(Records contained in a dataset)
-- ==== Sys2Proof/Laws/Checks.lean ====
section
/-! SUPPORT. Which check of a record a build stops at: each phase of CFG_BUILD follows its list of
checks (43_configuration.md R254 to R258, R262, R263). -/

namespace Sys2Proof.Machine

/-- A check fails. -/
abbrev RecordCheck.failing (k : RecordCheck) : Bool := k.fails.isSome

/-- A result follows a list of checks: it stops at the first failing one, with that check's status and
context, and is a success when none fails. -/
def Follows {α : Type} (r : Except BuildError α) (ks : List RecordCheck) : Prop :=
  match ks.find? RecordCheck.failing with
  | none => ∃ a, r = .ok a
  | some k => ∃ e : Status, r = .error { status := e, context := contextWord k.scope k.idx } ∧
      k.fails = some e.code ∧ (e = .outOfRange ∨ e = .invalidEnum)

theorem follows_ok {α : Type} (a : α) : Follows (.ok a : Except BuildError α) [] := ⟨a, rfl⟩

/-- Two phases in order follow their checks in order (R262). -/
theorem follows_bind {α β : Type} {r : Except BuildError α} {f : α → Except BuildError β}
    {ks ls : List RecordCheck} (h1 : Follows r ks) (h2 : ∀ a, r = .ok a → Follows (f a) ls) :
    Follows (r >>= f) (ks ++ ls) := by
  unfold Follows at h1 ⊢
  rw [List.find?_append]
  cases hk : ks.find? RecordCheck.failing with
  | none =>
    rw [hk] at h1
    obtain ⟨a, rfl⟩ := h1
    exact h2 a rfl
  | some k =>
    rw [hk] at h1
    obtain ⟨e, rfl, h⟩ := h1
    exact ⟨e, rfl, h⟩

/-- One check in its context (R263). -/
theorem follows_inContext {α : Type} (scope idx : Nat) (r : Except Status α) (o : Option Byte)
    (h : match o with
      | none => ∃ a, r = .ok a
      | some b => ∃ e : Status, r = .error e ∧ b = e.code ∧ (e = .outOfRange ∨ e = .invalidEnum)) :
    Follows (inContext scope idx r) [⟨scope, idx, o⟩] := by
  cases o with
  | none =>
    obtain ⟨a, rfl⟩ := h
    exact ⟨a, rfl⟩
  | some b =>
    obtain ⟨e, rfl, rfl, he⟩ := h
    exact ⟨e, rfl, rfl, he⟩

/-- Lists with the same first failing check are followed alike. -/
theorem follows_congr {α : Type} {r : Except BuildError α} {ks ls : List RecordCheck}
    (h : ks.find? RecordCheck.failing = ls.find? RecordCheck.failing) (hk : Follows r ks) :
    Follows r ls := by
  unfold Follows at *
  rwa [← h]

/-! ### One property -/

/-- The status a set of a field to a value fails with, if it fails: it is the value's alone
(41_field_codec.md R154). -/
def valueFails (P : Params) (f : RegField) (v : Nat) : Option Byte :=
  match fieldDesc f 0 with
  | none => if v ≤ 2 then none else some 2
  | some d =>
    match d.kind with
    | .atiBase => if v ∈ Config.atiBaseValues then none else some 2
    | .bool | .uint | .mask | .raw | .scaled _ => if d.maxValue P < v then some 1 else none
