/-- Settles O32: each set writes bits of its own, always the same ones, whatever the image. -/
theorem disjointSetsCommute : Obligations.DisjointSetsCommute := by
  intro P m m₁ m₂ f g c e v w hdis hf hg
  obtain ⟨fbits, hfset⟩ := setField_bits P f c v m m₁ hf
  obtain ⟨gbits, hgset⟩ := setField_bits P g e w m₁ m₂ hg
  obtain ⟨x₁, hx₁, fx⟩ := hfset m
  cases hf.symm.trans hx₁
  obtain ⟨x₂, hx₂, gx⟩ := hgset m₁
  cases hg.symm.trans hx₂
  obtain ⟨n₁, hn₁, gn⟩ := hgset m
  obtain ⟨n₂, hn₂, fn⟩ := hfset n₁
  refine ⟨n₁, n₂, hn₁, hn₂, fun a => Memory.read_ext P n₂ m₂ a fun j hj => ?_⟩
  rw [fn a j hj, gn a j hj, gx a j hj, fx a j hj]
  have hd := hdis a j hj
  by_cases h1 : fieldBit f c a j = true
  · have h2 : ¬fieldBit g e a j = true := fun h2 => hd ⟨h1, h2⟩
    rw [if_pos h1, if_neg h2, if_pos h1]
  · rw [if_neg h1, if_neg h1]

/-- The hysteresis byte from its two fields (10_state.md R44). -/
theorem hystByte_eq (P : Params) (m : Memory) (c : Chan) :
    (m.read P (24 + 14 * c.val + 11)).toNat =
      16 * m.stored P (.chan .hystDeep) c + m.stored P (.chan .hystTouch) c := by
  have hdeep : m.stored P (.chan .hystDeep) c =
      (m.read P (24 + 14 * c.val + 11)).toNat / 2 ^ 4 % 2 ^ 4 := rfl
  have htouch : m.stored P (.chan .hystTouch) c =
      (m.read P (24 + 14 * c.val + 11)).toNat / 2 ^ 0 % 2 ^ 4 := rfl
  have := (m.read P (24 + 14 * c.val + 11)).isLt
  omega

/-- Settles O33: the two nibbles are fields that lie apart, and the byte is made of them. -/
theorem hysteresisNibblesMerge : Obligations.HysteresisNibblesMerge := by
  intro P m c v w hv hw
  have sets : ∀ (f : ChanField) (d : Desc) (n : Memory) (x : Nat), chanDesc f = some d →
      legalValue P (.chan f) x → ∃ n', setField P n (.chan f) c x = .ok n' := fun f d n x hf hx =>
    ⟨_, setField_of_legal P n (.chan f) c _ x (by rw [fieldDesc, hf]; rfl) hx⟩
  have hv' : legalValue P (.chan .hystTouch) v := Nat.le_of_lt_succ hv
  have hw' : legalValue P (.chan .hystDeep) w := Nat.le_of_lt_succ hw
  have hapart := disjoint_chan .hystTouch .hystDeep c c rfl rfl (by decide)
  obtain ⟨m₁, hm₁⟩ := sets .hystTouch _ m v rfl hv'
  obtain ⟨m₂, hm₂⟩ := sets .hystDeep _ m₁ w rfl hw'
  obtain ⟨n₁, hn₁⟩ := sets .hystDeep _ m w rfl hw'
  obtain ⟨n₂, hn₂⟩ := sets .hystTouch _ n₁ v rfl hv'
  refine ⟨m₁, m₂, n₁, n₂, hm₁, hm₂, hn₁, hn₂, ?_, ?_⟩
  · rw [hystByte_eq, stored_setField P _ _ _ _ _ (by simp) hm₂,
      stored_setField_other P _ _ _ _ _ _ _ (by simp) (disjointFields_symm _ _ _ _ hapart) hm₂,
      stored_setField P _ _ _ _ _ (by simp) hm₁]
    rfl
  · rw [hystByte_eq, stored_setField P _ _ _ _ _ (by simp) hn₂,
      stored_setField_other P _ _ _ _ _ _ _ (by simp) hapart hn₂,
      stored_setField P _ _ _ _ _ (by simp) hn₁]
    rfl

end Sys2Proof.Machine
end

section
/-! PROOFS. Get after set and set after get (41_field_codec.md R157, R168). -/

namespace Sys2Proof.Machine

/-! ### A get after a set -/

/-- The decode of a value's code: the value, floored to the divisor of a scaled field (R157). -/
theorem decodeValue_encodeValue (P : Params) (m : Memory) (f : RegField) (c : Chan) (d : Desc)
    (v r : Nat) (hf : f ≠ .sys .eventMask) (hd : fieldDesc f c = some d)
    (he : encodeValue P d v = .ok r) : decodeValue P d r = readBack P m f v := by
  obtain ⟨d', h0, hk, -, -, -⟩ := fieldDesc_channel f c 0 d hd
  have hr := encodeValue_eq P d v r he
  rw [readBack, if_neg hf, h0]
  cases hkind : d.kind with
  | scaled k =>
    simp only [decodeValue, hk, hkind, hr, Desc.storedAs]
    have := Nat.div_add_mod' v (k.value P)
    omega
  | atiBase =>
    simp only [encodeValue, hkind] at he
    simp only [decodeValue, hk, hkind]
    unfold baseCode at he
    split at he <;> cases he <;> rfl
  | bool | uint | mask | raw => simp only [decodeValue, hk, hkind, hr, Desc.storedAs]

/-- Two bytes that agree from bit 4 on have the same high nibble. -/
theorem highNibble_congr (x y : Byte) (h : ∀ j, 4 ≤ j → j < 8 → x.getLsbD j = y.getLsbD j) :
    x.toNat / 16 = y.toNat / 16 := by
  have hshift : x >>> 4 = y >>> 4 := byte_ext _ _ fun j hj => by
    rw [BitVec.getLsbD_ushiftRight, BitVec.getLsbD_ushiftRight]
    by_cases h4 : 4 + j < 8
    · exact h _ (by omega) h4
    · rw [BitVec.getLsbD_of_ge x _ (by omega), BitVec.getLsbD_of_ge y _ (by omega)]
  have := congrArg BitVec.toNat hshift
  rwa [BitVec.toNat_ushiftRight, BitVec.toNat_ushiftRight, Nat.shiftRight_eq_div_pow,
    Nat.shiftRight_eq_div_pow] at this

## Description of the task
Lines to set down from above: the line with "cases hkind : d.kind with", the line with "x.toNat / 16 = y.toNat / 16 := by", and every line between, each exactly as written.

## Final answer
  cases hkind : d.kind with
  | scaled k =>
    simp only [decodeValue, hk, hkind, hr, Desc.storedAs]
    have := Nat.div_add_mod' v (k.value P)
    omega
  | atiBase =>
    simp only [encodeValue, hkind] at he
    simp only [decodeValue, hk, hkind]
    unfold baseCode at he
    split at he <;> cases he <;> rfl
  | bool | uint | mask | raw => simp only [decodeValue, hk, hkind, hr, Desc.storedAs]

/-- Two bytes that agree from bit 4 on have the same high nibble. -/
theorem highNibble_congr (x y : Byte) (h : ∀ j, 4 ≤ j → j < 8 → x.getLsbD j = y.getLsbD j) :
    x.toNat / 16 = y.toNat / 16 := by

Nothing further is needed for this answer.